Three tests. Passing. But the input space contains infinitely many date strings — and many interesting subsets remain untested.

What about '2024-02-29' in a non-leap year? What about dates beyond the year 9999? What about the string 'yesterday'? What about an empty string? What about a date that is valid today but becomes invalid by the time the booking is processed? Each of these is a region of the input space that the three tests above say nothing about.

The implication is important: correctness, as established by testing, is always partial. We can accumulate evidence for correctness in tested regions. We cannot establish correctness in untested regions. The most honest statement any team can make about their software is not "it is correct" but rather "it has behaved correctly under the conditions we have tested, and we have made a considered judgment that the untested regions pose acceptable risk." At the end of the day, it's all about confidence.

What 'Correct' Actually Means in Practice

  • Software is not correct or incorrect in an absolute sense.
  • Software is correct relative to: (a) a known specification, (b) a specific set of tested conditions, and (c) the quality of the oracle used to evaluate those conditions.
  • The engineering question is not 'is this software correct?' but 'what is the boundary of our evidence for correctness, and is that boundary acceptable given the risk profile of this system?'


Why Do Experienced Testers Remain Skeptical?

If you have spent time with genuinely skilled software testers, you have probably noticed something that can seem like pessimism or obstruction: they are never quite satisfied.

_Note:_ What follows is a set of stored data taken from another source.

-- ==== Sys2Proof/Machine/Arith.lean ====
section
/-! DEFINITION. The integer arithmetic of R1: truncation, rounding, saturation, and the counters that
stop at 65535. -/

namespace Sys2Proof.Machine

/-- A count held in 0..65535. -/
def sat16 (n : Nat) : Nat := min n 65535

/-- Saturated: clamped to `lo..hi` (R1). -/
def clampInt (lo hi x : Int) : Int := if x < lo then lo else if hi < x then hi else x

/-- Saturated: clamped to `lo..hi` (R1). -/
def clampNat (lo hi x : Nat) : Nat := if x < lo then lo else if hi < x then hi else x

/-- Quotient truncated toward zero (R1). -/
def truncDiv (a b : Int) : Int := Int.tdiv a b

/-- Quotient rounded to the nearest integer, halves away from zero (R1); `b` is positive. -/
def roundDiv (a : Int) (b : Nat) : Int :=
  if a < 0 then -(((2 * a.natAbs + b) / (2 * b) : Nat) : Int)
  else (((2 * a.natAbs + b) / (2 * b) : Nat) : Int)

/-- The range of a signed 24-bit sample. -/
def clampSample (x : Int) : Int := clampInt (-8388608) 8388607 x

/-- The entries `c..c+n-1` of a table replaced by `es`. -/
def replaceAt {α : Type} (xs : List α) (c : Nat) (es : List α) : List α :=
  xs.take c ++ es ++ xs.drop (c + es.length)

/-- The last `n` of a list, oldest first. -/
def keepLast {α : Type} (n : Nat) (xs : List α) : List α := xs.drop (xs.length - n)

end Sys2Proof.Machine
end

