-- ==== Sys2Proof/Machine/TimerEvents.lean ====
section
/-! DEFINITION. The expiries of the blocks' timers, and the check cycle. An expiry of a timer that is not
running does not occur; presented all the same, it changes nothing. -/

namespace Sys2Proof.Machine

open Host

/-- An expiry acts only while its timer runs. -/
def State.expire (s : State) (t : Timer) (act : State → State) : State := if t.isRunning then act s else s

/-- LENS_SILENCE_TIMER_EXPIRY (R23). -/
def execLensSilenceTimerExpiry (s : State) : Outcome State Fault Refusal :=
  .next (s.begin.expire s.zoom.lensSilence fun s =>
    { s with zoom := { s.zoom with lensSilence := .expired, lensSilentPresent := true } })

/-- ROCKER_LAPSE_TIMER_EXPIRY (R10, R16). -/
def execRockerLapseTimerExpiry (s : State) : Outcome State Fault Refusal :=
  .next (s.begin.expire s.zoom.rockerLapse State.rockerLapse)

/-- The timer of the active move; with no move it does not run (R13, R15). -/
def Zoom.moveTimer (z : Zoom) : Timer :=
  match z.move with
  | some m => m.timeout
  | none => .stopped

/-- PRESET_TIMEOUT_EXPIRY (R15). -/
def execPresetTimeoutExpiry (s : State) : Outcome State Fault Refusal :=
  .next (s.begin.expire s.zoom.moveTimer fun s => (s.endMove .timedOut).arbitrate)

/-- REFRESH_TIMER_EXPIRY (R21). -/
def execRefreshTimerExpiry (s : State) : Outcome State Fault Refusal :=
  .next (s.begin.expire s.zoom.refresh State.sendZoom)

/-- GYRO_SILENCE_TIMER_EXPIRY (R47). -/
def execGyroSilenceTimerExpiry (s : State) : Outcome State Fault Refusal :=
  .next (s.begin.expire s.stab.gyroSilence fun s =>
    { s with stab := { s.stab with gyroSilence := .expired, hold := true, gyroLost := true } })

/-- LONG_GAP_TIMER_EXPIRY (R47). -/
def execLongGapTimerExpiry (s : State) : Outcome State Fault Refusal :=
  .next (s.begin.expire s.stab.longGap fun s => { s with stab := { s.stab with longGap := .expired } })

/-- AUDIO_SILENCE_TIMER_EXPIRY (R57). -/
def execAudioSilenceTimerExpiry (s : State) : Outcome State Fault Refusal :=
  .next (s.begin.expire s.audio.silence fun s =>
    { s with audio := { s.audio with silence := .expired, gapPresent := true } })

/-- METER_LAPSE_TIMER_EXPIRY (R66). -/
def execMeterLapseTimerExpiry (s : State) : Outcome State Fault Refusal :=
  .next (s.begin.expire s.audio.meterLapse fun s => { s with audio := s.audio.lapse })

/-- MARK_SILENCE_TIMER_EXPIRY (R84). -/
def execMarkSilenceTimerExpiry (s : State) : Outcome State Fault Refusal :=
  .next (s.begin.expire s.recorder.markSilence State.markSilenceExpires)

/-- LINE_SILENCE_TIMER_EXPIRY (R131). -/
def execLineSilenceTimerExpiry (s : State) : Outcome State Fault Refusal :=
  .next (s.begin.expire s.vf.lineSilence State.lineSilenceExpires)

/-- CHECK_CYCLE (R155). -/
def execCheckCycle (s : State) : Outcome State Fault Refusal :=
  .next (s.begin.expire s.sup.timer State.checkCycle)

end Sys2Proof.Machine
end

A thousand passing tests does not produce for them the confidence it produces in someone less experienced. They keep asking questions. They keep looking for the untested edge. They keep saying "but what happens when..."

This is not a personality trait. It is a trained posture, and it is entirely rational.

The experienced tester has seen, repeatedly, the pattern by which software that appeared thoroughly tested failed in production. And it failed in ways that, in retrospect, were discoverable. They have learned, through accumulated evidence of their own, that the gap between "what we tested" and "what is possible" is always larger than it appears. Their skepticism is not a belief that the software is bad. It is a calibrated resistance to the cognitive bias that afflicts everyone who works closely with a codebase: the tendency to mistake familiarity for correctness.

The Familiarity Trap

You have written a piece of code and tested it many times. You’ve watched it pass in CI for months, and you develop an intuitive sense that you understand it. This sense of understanding feels like evidence of correctness. It is not. It is evidence of familiarity. The two are easily confused and devastatingly different.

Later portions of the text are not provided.